Selanjutnya, PP KAMMI juga mendorong BPN untuk berani menerapkan kebijakan yang lebih progresif, seperti pemberlakuan pajak kekayaan (wealth tax) bagi mereka yang memiliki aset di atas Rp1 triliun. Menurut Iskandar, pendekatan ini akan lebih adil dan memberikan dampak signifikan bagi penerimaan negara dibandingkan kebijakan seperti Tapera 3% atau kenaikan PPN 12%, yang hanya akan menambah beban bagi rakyat ditengah kondisi ekonomi yang sedang lesu. “Alih-alih fokus pada kebijakan yang semakin menyudutkan kelas pekerja, pemerintah harus mulai berani mengejar potensi besar dari orang-orang yang memiliki kekayaan luar biasa,” ujar Iskandar.
Selain itu, PP KAMMI juga mendesak agar BPN mengambil langkah-langkah tegas terhadap para pengemplang pajak. Beberapa waktu yang lalu Dewan Pengarah TKN, Hashim Djojohadikusumo menyatakan bahwa ada lebih dari Rp 300 triliun potensi penerimaan pajak yang tidak dibayarkan oleh pengusaha besar dan wajib pajak lainnya. “BPN yang fokusnya pada penerimaan negara harus pula dibekali dengan kewenangan untuk mampu menindak tegas para pengusaha besar yang selama ini lolos dari kewajiban mereka. Jika tidak, pembentukan BPN akan kehilangan maknanya dan hanya menjadi perubahan administratif tanpa substansi,” tambah Iskandar.
PP KAMMI percaya bahwa pembentukan badan baru ini hanya akan berhasil jika ada political will yang kuat untuk menghadirkan kebijakan perpajakan yang lebih adil dan berpihak pada seluruh rakyat Indonesia. BPN harus menjadi institusi yang tidak hanya meningkatkan penerimaan negara, tetapi juga menegakkan prinsip keadilan sosial dalam kebijakan fiskal.
Iskandar juga menyampaikan bahwa pembentukan BPN harus dilakukan dengan hati-hati dan cermat. “Ini adalah perubahan besar dalam struktur pengelolaan penerimaan negara. Langkah ini harus dipersiapkan secara matang, baik dari segi desain kebijakan, operasional, maupun pengawasan, agar tidak menimbulkan masalah baru atau mengganggu stabilitas fiskal,” ujar Iskandar. Menurutnya, segala aspek, mulai dari regulasi hingga sumber daya manusia, harus diperhatikan secara serius agar BPN dapat berfungsi optimal tanpa mengorbankan kepentingan masyarakat luas.

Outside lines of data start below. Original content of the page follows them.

theorem State.CarriesOn.enterFinishing (load : s.record a = some r) (incomplete : r.phase ≠ .complete) :
    s.CarriesOn (s.enterFinishing a) := by
  have loaded := (s.record_eq_some a r).1 load
  refine .of_arms (ArmCtl.CarriesOn.upd ?_ (s.enterFinishing_arms a)) (by simp) (by simp) (by simp)
  refine .of_entry loaded (ArmCtl.mapRecord_loaded loaded) ?_ ?_ ?_ ?_ rfl incomplete (by simp)
  · simp [ArmCtl.timersIn, Phase.haltable, Timer.runs, Timer.startSeconds]
  · intro _ on; rw [Accounts.closedIf_eq] at on; cases on
  · exact fun _ => ⟨fun h => absurd h (by simp [Phase.haltable]), fun h => absurd h (by simp)⟩
  · exact fun bounds => ⟨LoadRecord.closedIf_inBounds bounds rfl _, bounds.2⟩

/-- The restrict state becomes ON only in FLOWING and PAUSED (R84). -/
theorem State.CarriesOn.setRestrict (on : Bool)
    (where_ : ∀ r, s.record a = some r → on = true → r.phase = .flowing ∨ r.phase.isPaused = true) :
    s.CarriesOn (s.setRestrict a on) := by
  refine .of_arms (ArmCtl.CarriesOn.upd ?_ (s.setRestrict_arms a on)) (by simp) (by simp) (by simp)
  cases occ : (s.arms.get a).occ with
  | loaded r =>
    have phase : ((s.arms.get a).mapRecord fun r => { r with acc := { r.acc with restrictOn := on } }).phase =
        (s.arms.get a).phase := ArmCtl.mapRecord_phase _ fun _ => rfl
    refine ⟨.of_loaded occ (ArmCtl.mapRecord_loaded occ) ?_ (fun _ => where_ r ((s.record_eq_some a r).2 occ)) id ?_ rfl,
      by rw [phase]⟩
    · exact ArmCtl.timersOk_congr phase rfl rfl rfl Iff.rfl
    · exact fun bounds => ⟨LoadRecord.closedIf_inBounds bounds rfl false, bounds.2⟩
  | _ =>
    have same (f : LoadRecord → LoadRecord) : (s.arms.get a).mapRecord f = s.arms.get a := by
      rw [ArmCtl.mapRecord, occ]; cases h : s.arms.get a; rw [h] at occ; cases occ; rfl
    rw [same]; exact .refl _

/-! #### A pulse and its delivery -/

theorem State.record_of_phase (phase : s.phase a = some p) : ∃ r, s.record a = some r ∧ r.phase = p :=
  (s.phase_eq_some a p).1 phase

theorem State.CarriesOn.blendTests (phase : s.phase a = some p) (from_ : p = .flowing ∨ p.isPaused = true) :
    s.CarriesOn (s.blendTests a) := by
  obtain ⟨r, load, rfl⟩ := State.record_of_phase phase
  unfold State.blendTests
  simp only [load]
  split
  · exact .halt s a _
  · split
    · exact .halt s a _
    · split
      · exact (State.CarriesOn.enterFlush load from_).trans (.additiveResults _ a)
      · refine ((State.CarriesOn.ethanolResult s a).trans ?_).trans (.additiveResults _ a)
        have kept : (s.ethanolResult a).phase a = s.phase a := by
          rcases s.ethanolResult_arms a with arms | arms
          · exact State.phase_congr (by rw [arms])
          · exact State.phase_of_mapRecord (f := fun r => { r with acc := { r.acc with closedValve := 0 } })
              (by rw [arms]; exact Bank.get_upd_same ..) fun _ => rfl
        unfold State.restrictTest
        split
        · exact .refl _
        · refine .setRestrict _ fun q after _ => ?_
          rw [State.phase, State.phase, after, load, Option.map_some, Option.map_some, Option.some.injEq] at kept
          rw [kept]; exact from_

theorem State.CarriesOn.laterStages (phase : s.phase a = some p) (baseVcf : Nat) :
    s.CarriesOn (s.laterStages a p baseVcf) := by
  have owed := State.CarriesOn.modRecord s a fun r => .oweEthanol r baseVcf
  have still : (s.modRecord a fun r => r.oweEthanol baseVcf).phase a = some p :=
    Eq.trans (b := s.phase a) (State.modRecord_phase a fun _ => rfl) phase
  cases p with
  | authorized => exact owed
  | flowing => exact owed.trans (.blendTests still (.inl rfl))
  | paused c => exact owed.trans (.blendTests still (.inr rfl))
  | flush => exact .additiveResults s a
  | halted => exact .refl s
  | finishing => exact .refl s
  | complete => exact .refl s

theorem State.CarriesOn.judge (phase : s.phase a = some p) (saturating : Bool) (baseVcf : Nat) :
    s.CarriesOn (s.judge a p saturating baseVcf) := by
  unfold State.judge
  split
  · exact .refl s
  · split
    · split
      · exact .halt s a _
      · split
        · exact .halt s a _
        · exact .laterStages phase baseVcf
    · exact .refl s

/-- A delivery's effect on the timers, and the load state in which its tests are made. -/
theorem State.CarriesOn.deliveryTimers (phase : s.phase a = some p) (m : Meter) :
    s.CarriesOn (s.deliveryTimers a p m) ∧
      (s.deliveryTimers a p m).phase a = some (if p.begins m then .flowing else p) := by
  obtain ⟨r, load, rfl⟩ := State.record_of_phase phase
  cases m with
  | ethanol => exact ⟨.withHeader s _, phase⟩
  | base =>
    unfold State.deliveryTimers
    dsimp only
    split
    · next begins =>
      have from_ : r.phase = .authorized ∨ r.phase.isPaused = true := by
        simp only [Phase.begins, decide_true, Bool.true_and, Bool.or_eq_true, decide_eq_true_eq] at begins
        exact begins.imp id fun h => by rw [h]; rfl
      refine ⟨.enterFlowing load from_, ?_⟩
      rw [State.phase, State.enterFlowing_record, if_pos rfl, load]; rfl
    · split
      · next flowing =>
        refine ⟨.modArm (.of_occ rfl ?_), Eq.trans (b := s.phase a) (State.modArm_phase a fun _ => rfl) phase⟩
        rintro ⟨noFlow, window, silence, settle⟩
        have holds : (s.arms.get a).phase = some .flowing := phase.trans (by rw [flowing])
        exact ⟨iff_of_true rfl holds, window, silence, settle⟩
      · exact ⟨.refl s, phase⟩

theorem State.CarriesOn.deliver (s : State) (a : Arm) (d : Delivery) : s.CarriesOn (s.deliver a d) := by
  unfold State.deliver
  split
  · exact .refl s
  · next r load =>
    have accounted := State.CarriesOn.modRecord s a fun r => .account r d (s.readings a)
    have phase : (s.modRecord a fun r => r.account d (s.readings a)).phase a = some r.phase :=
      Eq.trans (b := s.phase a) (State.modRecord_phase a fun _ => rfl) (by rw [State.phase, load]; rfl)
    obtain ⟨timed, judged⟩ := State.CarriesOn.deliveryTimers phase d.meter
    exact (accounted.trans timed).trans (.judge judged _ _)

theorem State.CarriesOn.unassigned (s : State) (a : Arm) (k : Nat) : s.CarriesOn (s.unassigned a k) := by
  refine ⟨fun b => ?_, .of_eq (by simp) (by simp), by simp, fun b m => ?_⟩
  · rw [show (s.unassigned a k).arms = s.arms by simp]; exact .refl _
  · have meter : (s.unassigned a k).meter b m = s.meter b m := by
      unfold State.unassigned
      dsimp only
      split
      all_goals
        simp only [State.meter, State.raiseSup_meters, State.modMeters_meters, Bank.get_upd]
        split
        · next e => subst e; cases m <;> rfl
        · rfl
    rw [meter]; exact id

theorem State.CarriesOn.pulse (s : State) (a : Arm) (m : Meter) : s.CarriesOn (s.pulse a m) := by
  have captured := State.CarriesOn.modMeter s a m (f := fun y => y.capture s.timebase) fun _ h => h
  unfold State.pulse
  dsimp only
  split
  · exact captured.trans ((State.CarriesOn.modMeter _ a m fun _ _ => Nat.mod_lt _ (by decide)).trans (.deliver _ a _))
  · exact captured.trans (.unassigned _ a _)

/-! #### Conversions and ticks -/

theorem State.CarriesOn.convertPressure (s : State) (code : Nat) : s.CarriesOn (s.convertPressure code) := by
  have compared : s.CarriesOn { s with scan := s.scan.comparePressure code s.header.threshold } := .of_same rfl rfl rfl rfl
  unfold State.convertPressure
  split
  · exact .refl s
  · dsimp only
    split
    · exact compared
    · split
      · exact (compared.trans (.revokeFrom _ 0)).trans (.of_same rfl rfl rfl rfl)
      · exact (compared.trans (.grants _)).trans (.of_same rfl rfl rfl rfl)

theorem State.CarriesOn.takeCode (s : State) (code : Nat) : s.CarriesOn (s.takeCode code) := by
  have reference (i : Fin 3) : s.CarriesOn (s.convertReference i code) := .of_same (by simp) (by simp) (by simp) (by simp)
  unfold State.takeCode
  dsimp only
  split
  · exact .of_same (by simp) (by simp) (by simp) (by simp)
  · split
    · exact .convertPressure s code
    · split
      · exact reference 0
      · split
        · exact reference 1
        · exact reference 2

theorem Timer.tick_runs (x : Timer) : x.tick.runs = x.runs := by cases x <;> rfl

theorem Timer.tick_eq_stopped (x : Timer) : x.tick = .stopped ↔ x = .stopped := by cases x <;> simp [Timer.tick]

theorem State.CarriesOn.tick (s : State) : s.CarriesOn s.tick := by
  refine ⟨fun b => ?_, ⟨rfl, rfl, s.records.ageTimer.tick_runs, rfl⟩, rfl, fun b m => ?_⟩
  · simp only [State.tick, Bank.get_tab]
    exact .of_occ rfl (ArmCtl.timersOk_congr rfl (Timer.tick_runs _) (Timer.tick_runs _) (Timer.tick_runs _)
      (Timer.tick_eq_stopped _))
  · simp only [State.meter, State.tick, Bank.get_tab]
    cases m <;> exact id

end Sys2Proof.Machine
end


section
/-! Hand-offs, completions, lost units and ended strokes: the laws of the books beside the arms' own. -/

namespace Sys2Proof.Machine

variable {s t u : State} {a b : Arm} {c d e : ArmCtl} {r q : LoadRecord}

/-! ### The load numbers in use -/

/-- The number of the load that arm `a` holds. -/
def State.numberAt (s : State) (a : Arm) : Option Nat := (s.record a).map LoadRecord.number

theorem State.mem_numbersInUse (s : State) (n : Nat) :
    n ∈ s.numbersInUse ↔ (∃ a, s.numberAt a = some n) ∨ n ∈ s.records.records.map fun d => d.figures.number := by
  simp only [State.numbersInUse, List.mem_append, List.mem_filterMap, List.mem_finRange, true_and, State.numberAt]
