-- ==== Sys2Proof/Config.lean ====
section
/-! DEFINITION. What the spec leaves to an implementation or leaves open: constants without a body, so that no proof
can see their values.  A free value takes the counter `State.fresh`, which each use advances. -/

namespace Sys2Proof.Config

/-- A free 32-bit value: the element an abandoned MMA leaves in its buffer (R59). -/
opaque freeWord : Nat → BitVec 32
/-- A free choice among n alternatives, taken modulo n (the data cache's victim way, R196). -/
opaque freeChoice : Nat → Nat
/-- Odomal's Vendor ID (R340). -/
opaque vendorId : BitVec 16
/-- Revision ID of an endpoint, which R340 does not give. -/
opaque revisionId : BitVec 8
/-- Spare rows of a DRAM bank: the stack vendor's (R179, R202). -/
opaque spareRows : Nat
/-- Odomal's JEP106 manufacturer code (R484). -/
opaque jep106 : BitVec 11
/-- Leakage of a die in mW at a temperature in °C and a VCORE in mV: fused coefficients (R444, R452). -/
opaque leakMilliwatt : (die celsius mv : Nat) → Nat
/-- Estimated stack energy of an interval in µJ from its router's request count (R444). -/
opaque stackMicroJ : (stack requests : Nat) → Nat
/-- Estimated edge-die energy of an interval in µJ from its port states (R444). -/
opaque edgeMicroJ : (edge portsUp : Nat) → Nat
/-- Thermal resistance the fit gives a site after n fits, in µK/W (R448). -/
opaque thermalR : (site n : Nat) → Nat
/-- Time constant the fit gives a site after n fits, in µs (R448). -/
opaque thermalTau : (site n : Nat) → Nat
/-- exp(−20 ms / τ) scaled by 65,536 for τ in µs (R448). -/
opaque expDecay : Nat → Nat
/-- Worst-case panel power in W at an operating point (R450). -/
opaque worstPowerW : Nat → Nat
/-- The filtered value of the thermal cap, from the last one and the new sample, in W (R449). -/
opaque capFilter : (last sample : Nat) → Nat
/-- Fused digest of key slot k of a manager's boot ROM (R465): SHA-384 as a number. -/
opaque fusedKey : (b : Bool) → (slot : Nat) → Nat
/-- Which key slots are programmed at manufacture (R465). -/
opaque fusedProg : BitVec 4
/-- The cluster firmware manifest of the image in a manager's NOR bank as delivered (R378, R463): bank B is true. -/
opaque deliveredManifest : (bankB : Bool) → List (BitVec 8)
/-- The cluster firmware image of that bank (R378, R463). -/
opaque deliveredFirmware : (bankB : Bool) → List (BitVec 8)
/-- ROM version measured into the attestation log (R466). -/
opaque romVersion : Nat
/-- The signature that an instance's alias key, derived from its fused secret and the SHA-384 of its image header, makes of a message with a
nonce (R475): a free value, the key being secret (log entry 55). -/
opaque aliasSign : (b : Bool) → (hdr : Nat) → (message : List (BitVec 8)) → (nonce : Nat) → BitVec 768
/-- Contents of the NOR's settings store as delivered: STREAM_KEY k (R469), 97 bytes. -/
opaque storeStreamKey : Nat → List (BitVec 8)
/-- Root public key digest of the store as delivered (R469). -/
opaque storeOperRoot : List (BitVec 8)
/-- Panel number of the store as delivered (R469). -/
opaque storePanel : BitVec 10

end Sys2Proof.Config
end

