/-- A read or write tag in use (R156, R157). -/
structure Tag where
  tag : Nat
  did : Nat
  row : Nat
  /-- fabric cycle at which its request was sent -/
  sentAt : Nat
  remote : Bool
  retried : Bool := false
  pkt : Packet
  deriving DecidableEq, Repr

/-- A tag that may not be used yet (R333, R399): write or read, number, release time when known, late answers discarded
as absorbed. -/
structure Quarantine where
  write : Bool
  tag : Nat
  until_ : Option Nat
  absorb : Bool
  deriving DecidableEq, Repr

/-- A COMMIT in the commit queue (R154). -/
structure Commit where
  d : Desc
  /-- descriptors it waits for -/
  waits : List Nat
  sent : Bool := false
  susp : Bool := false
  /-- the outcome, once known: 0 FLIPPED, 1 MISMATCH, 2 HELD -/
  outcome : Option Nat := none
  deriving DecidableEq, Repr

/-- A replay run on a cluster of a spare die (R287). -/
structure ReplayRun where
  /-- quarter of the partition, serial of the held step, run 1 or 2 -/
  part : Nat
  step : Nat
  run : Nat
  orig : Nat
  breach : Bool := false
  bad : Bool := false
  digest : Nat := 0
  ended : Bool := false
  deriving DecidableEq, Repr

/-- A cluster: sequencer, dispatch path, stream engine, receive queues and data cache (R131 to R178). -/
structure Cluster where
  seq : SeqState := .idle
  pc : Nat := 0
  s : List (Nat × Word) := []
  /-- the frame-start copy of the registers (R285) -/
  s0 : List (Nat × Word) := []
  stall : Option Stall := none
  /-- region clock at which a stall on a full dispatch queue began, and whether the queue has been full since (R132) -/
  stallAt : Nat := 0
  stallOpen : Bool := false
  /-- frame ordinal, its index, region clock and ns at its start -/
  frame : Nat := 0
  frameIdx : Nat := 0
  frameClk : Nat := 0
  frameNs : Nat := 0
  /-- work end of the frame: region clocks used and ns -/
  workEnd : Option (Nat × Nat) := none
  /-- a frame has begun and no tick edge has come since (R57, R158) -/
  inFrame : Bool := false
  /-- it runs late work of an overrun frame: edges since (R57 to R59) -/
  late : Option Nat := none
  nextDid : Nat := 0
  /-- dispatched and not completed, with group -/
  live : List (Nat × Nat) := []
  dq : List Desc := []
  /-- the WAIT at the head has been checked and is waiting -/
  waiting : Bool := false
  commitQ : List Commit := []
  eng : List Eng := []
  /-- what requests wait for, with the region clock since which: 1 read tag, 2 write tag, 3 credit (R151, R156, R157) -/
  waits : List (Nat × Nat) := []
  rtags : List Tag := []
  wtags : List Tag := []
  quar : List Quarantine := []
  grpCnt : List (Nat × Nat) := []
  grpFlags : List (Nat × Nat) := []
  digest : List (Nat × Nat) := []
  /-- region clock at which the next instruction may execute (R131) -/
  readyClk : Nat := 0
  /-- region clock at which the stream engine may generate its next request (R155) -/
  genClk : Nat := 0
  /-- first region clock in which the dispatch queue's head may leave it (R132) -/
  dqClk : Nat := 0
  /-- handler slots run this frame; the handler in progress: queue, return pc, slot, clock at slot start, runs -/
  slotsRun : List Nat := []
  handler : Option (Nat × Nat × Nat × Nat × Nat) := none
  queues : List (Nat × Queue) := []
  gen : Nat := 0
  /-- outgoing entries by index: free segments and next sequence number; unlisted: all free, 0 -/
  outFree : List (Nat × List Nat) := []
  outSeq : List (Nat × Nat) := []
  /-- credit returns waiting for the SCHED bucket (R173) -/
  credits : List Packet := []
  /-- control packets waiting for the CTRL bucket (R243) -/
  ctrlOut : List Packet := []
  cache : List CacheLine := []
  /-- lines written back and not acknowledged: one at a time, but for a reset's flush -/
  wb : List (Nat × Bytes) := []
  get : Option Get := none
  replay : Option ReplayRun := none
  /-- firmware store, and whether it holds its checked image (R379) -/
  fwStore : Bytes := []
  fwOk : Bool := false
  /-- digest of the manifest received from the manager (R378) -/
  fwDigest : Option Nat := none
  /-- stopped by a reset: absorbs arrivals (R398) -/
  absorbing : Bool := false
  deriving DecidableEq, Repr

/-- A token bucket (R239 to R241): rate and depth in force, balance at fabric cycle `at_`. -/
structure Bucket where
  rate : Nat := 0
  depth : Nat := 0
  bal : Int := 0
  at_ : Nat := 0
  /-- region clock of its cluster, or fabric cycle at an edge die, since which a request waits -/
  waitAt : Option Nat := none
  deriving DecidableEq, Repr

/-- An entry of the read-merge table (R194). -/
structure Merge where
  block : Nat
  open_ : Bool
  tabled : Bool
  reqs : List Packet
  /-- place in the order of arrivals at the router (R189) -/
  seq : Nat := 0
  deriving DecidableEq, Repr

/-- A write accepted by a router and not yet in the DRAM (R189, R192): block, row, its place in the order of arrivals,
and the partner's stack and block for a mirrored one. -/
structure WriteJob where
  block : Nat
  pkt : Packet
  seq : Nat
  copy : Option (Nat × Nat)
  deriving DecidableEq, Repr

/-- A directory entry of a home (R199): line, owner or sharers (physical clusters), last use. -/
structure DirEntry where
  line : Nat
  owner : Option Nat
  sharers : List Nat
  used : Nat
  deriving DecidableEq, Repr

/-- A transaction of a home (R197 to R200): the request it serves, what it still waits for. -/
structure HomeTx where
  line : Nat
  req : Packet
  /-- 0 awaits Unblock, 1 collects InvAcks, 2 awaits recalled data -/
  kind : Nat
  acks : Nat := 0
  /-- the transaction evicts this line for another request (R199) -/
  evict : Bool := false
  /-- the owner's writeback under FwdGetS is still to come -/
  needData : Bool := false
  deriving DecidableEq, Repr

/-- A memory router and its stack (R179 to R205, R255 to R270). -/
structure Stack where
  /-- coded as MR_STAT.STATE -/
  state : Nat := 0
  cause : Nat := 0
  merges : List Merge := []
  /-- writes on their way to the DRAM, in order of arrival -/
  writes : List WriteJob := []
  dir : List DirEntry := []
  txs : List HomeTx := []
  /-- requests waiting for a busy line -/
  waits : List Packet := []
  /-- PutAcks deferred until an Unblock: line and cluster (R198) -/
  putAcks : List (Nat × Nat) := []
  /-- line and cluster to which a forward is outstanding -/
  fwd : List (Nat × Nat) := []
  tick : Nat := 0
  tripped : Bool := false
  hardRepairs : Nat := 0
  /-- corrected errors by row key of this scrub period, and rows repaired (R202) -/
  rowErrs : List (Nat × Nat) := []
  softRows : List Nat := []
  /-- what on-die ECC will report of the router's own next read of a block: first and second read, the copy's two (R193) -/
  ecc : List (Nat × Ecc × Ecc × Ecc × Ecc) := []
  bankRepairs : List (Nat × Nat) := []
  missedPolls : Nat := 0
  /-- records in the reduction engine's cache, the last served first (R266) -/
  redCache : List Nat := []
  /-- requests since the last telemetry read, and calibrated power of the last interval in mW (R444) -/
  requests : Nat := 0
  powerMw : Nat := 0
  deriving DecidableEq, Repr

/-- A flit held for replay (R319). -/
structure SentFlit where
  ftype : Nat
  seq : Nat
  body : Bytes
  pkts : List Packet
  deriving DecidableEq, Repr

/-- A scale-out port (R314 to R337). -/
structure Port where
  /-- coded as RTR_XP_STATp.STATE -/
  state : Nat := 0
  lanes : Nat := 0
  txSeq : Nat := 0
  rxNext : Nat := 0
  /-- it discards until a resend begins; NAKs sent for the flit it waits for, and the cycles of the NAKs of the last
  millisecond (R319, R320) -/
  naking : Bool := false
  nakRun : Nat := 0
  nakTimes : List Nat := []
  /-- trainings failed in a row; cycle at which the present one began (R320) -/
  failed : Nat := 0
  trainAt : Nat := 0
  /-- panel number its heartbeats carry since its last training (R339) -/
  panel : Nat := 0
  replay : List SentFlit := []
  /-- egress queues: destination panel, class (0 REQ, 1 RSP), packet -/
  egress : List (Nat × Nat × Packet) := []
  credits : List (Nat × Nat) := []
  /-- bytes of a packet continued from the last DATA flit -/
  partial_ : Bytes := []
  ingress : List (Nat × Packet) := []
  /-- ingress credits to grant in the next CREDIT flit (R330) -/
  grantReq : Nat := 0
  grantRsp : Nat := 0
  /-- the last valid heartbeat: its TX_T and its time of arrival in the format of R321, and the cycle; TX_T of the
  heartbeats sent in the last 4 µs, in ns -/
  hbRx : Option (Nat × Nat) := none
  hbRxAt : Option Nat := none
  hbTx : List Nat := []
  deriving DecidableEq, Repr

/-- An edge die (R11, R328, R446). -/
structure Edge where
  state : Nat := 0
  cause : Nat := 0
  celsius : Nat := 0
  /-- calibrated power of the last interval in mW (R444) -/
  powerMw : Nat := 0
  /-- requests from the transport waiting for the SCHED bucket, each with its port (R330) -/
  ingressReq : List (Nat × Packet) := []
  /-- atomics that a home without a free shared slot holds back here (R197) -/
  held : List Packet := []
  deriving DecidableEq, Repr

/-- A placement range (R186) or reduction range (R254). -/
structure PlaceRange where
  base : Nat
  length : Nat
  offset : Nat
  scope : Nat
  target : Nat
  mirror : Bool := false
  partner : Nat := 0
  deriving DecidableEq, Repr

/-- A reduction range (R254). -/
structure RedRange where
  base : Nat
  length : Nat
  aoff : Nat
  scope : Nat
  target : Nat
  width : Nat
  ebase : Int
  span : Nat
  deriving DecidableEq, Repr

/-- A queue declaration (R160, R311). -/
structure QueueDecl where
  clu : Nat
  queue : Nat
  unit : Nat
  ring : Nat
  segRows : Nat
  /-- source cluster, source panel, remote, next phase, credits -/
  chans : List (Nat × Nat × Bool × Bool × Nat)
  deriving DecidableEq, Repr

/-- An outgoing entry (R162, R311). -/
structure OutDecl where
  clu : Nat
  dpanel : Nat
  dclu : Nat
  dque : Nat
  remote : Bool
  nextph : Bool
  credits : Nat
  segRows : Nat
  firstSeg : Nat
  deriving DecidableEq, Repr

/-- A directory entry of the SCHEDULE section (R308). -/
structure SchedEntry where
  clu : Nat
  offset : Nat
  length : Nat
  digest : Nat
  image : Bytes
  deriving DecidableEq, Repr

/-- A structure stream read into its sections (R294, R308). -/
structure StreamCfg where
  live : Bool := false
  qmask : Nat := 0
  serial : Nat := 0
  notBefore : Nat := 0
  tenant : Nat := 0
  /-- bit t = section TYPE t is present -/
  present : Nat := 0
  period : Nat := 250
  fieldUse : List (Nat × Nat) := []
  routes : List (Nat × Nat) := []
  /-- source, class, depth, rate -/
  shapers : List (Nat × Nat × Nat × Nat) := []
  /-- logical unit (0xFFF all) and its ranges: first, last, kind -/
  divs : List (Nat × List (Nat × Nat × Nat)) := []
  queues : List QueueDecl := []
  outs : List OutDecl := []
  places : List PlaceRange := []
  reds : List RedRange := []
  policy : Nat := 0
  unres : Bool := false
  taus : List Nat := [12, 12, 12, 8, 8, 8, 6]
  seed : Nat := 0
  /-- source unit, first, last, partner unit, partner first -/
  pairs : List (Nat × Nat × Nat × Nat × Nat) := []
  pmin : Nat := 4
  slackMin : Nat := 0x0800
  nframes : Nat := 16
  scheds : List SchedEntry := []
  /-- the uniform SCHED share of R252 at validation -/
  share : Nat := 0
  /-- SHA-384 of the whole stream (R476) -/
  hash : Nat := 0
  deriving DecidableEq, Repr

/-- A stream whose validation has ended well (R303): PENDING. -/
structure PendStream where
  /-- quarter through whose controller it was loaded -/
  q : Nat
  cfg : StreamCfg
  /-- fabric cycle at which validation completed -/
  validAt : Nat
  /-- a raise to its PMIN: 0 none is needed, 1 not granted yet, 2 granted -/
  raise : Nat := 0
  /-- fabric cycle at which the lock was last refused -/
  triedAt : Nat := 0
  /-- earliest instant of its apply edge -/
  due : Nat := 0
  /-- a link of the partition has changed since validation (R229) -/
  linkMoved : Bool := false
  deriving DecidableEq, Repr

/-- A held step (R285). -/
structure HeldStep where
  serial : Nat
  id : Nat
  raddr : Nat
  old : BitVec 64
  new : BitVec 64
  gmask : Nat
  digest : Nat
  lclu : Nat
  frame : Nat
  regs : List (Nat × Word)
  /-- 0 waits for run 1, 1 runs it, 2 waits for run 2, 3 runs it, 4 swaps -/
  stage : Nat := 0
  d1 : Option Nat := none
  run1Bad : Bool := false
  run2Bad : Bool := false
  breach : Bool := false
  /-- the outcome whose swap is under way: 0 AGREED, 1 CORRECTED -/
  outcome : Nat := 0
  deriving DecidableEq, Repr

/-- A reset of a partition in progress (R398, R401). -/
structure ResetOp where
  /-- coded as PM_RESET_STAT.KIND -/
  kind : Nat
  start : Nat
  zero : Bool
  target : Nat
  /-- 0 draining, 1 stopped and absorbing, 2 zeroed, 3 complete -/
  stage : Nat
  /-- mailbox quarter to answer -/
  reply : Option Nat
  /-- the reset is part of a tenant clear (R481) or of the Day change (R390) -/
  after : Nat := 0
  deriving DecidableEq, Repr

“Reformasi ini harus bisa diawasi dengan baik oleh publik, sehingga kepercayaan masyarakat terhadap sistem pengelolaan penerimaan negara dapat terbangun,” tambah Iskandar.
KAMMI akan terus mengawal proses pembentukan BPN ini agar kebijakan ekonomi yang diambil oleh pemerintah melalui pemebentukan BPN benar-benar membawa manfaat bagi peningkatan kesejahteraan rakyat, tanpa menambah beban bagi mereka yang paling rentan. “Pemerintahan baru yang akan datang harus memastikan bahwa badan ini tidak hanya sekadar menunaikan janji kampanye belaka, tetapi benar-benar bisa membawa perubahan nyata yang memberikan manfaat besar bagi penerimaan negara dan kesejahteraan rakyat,” tutup Iskandar.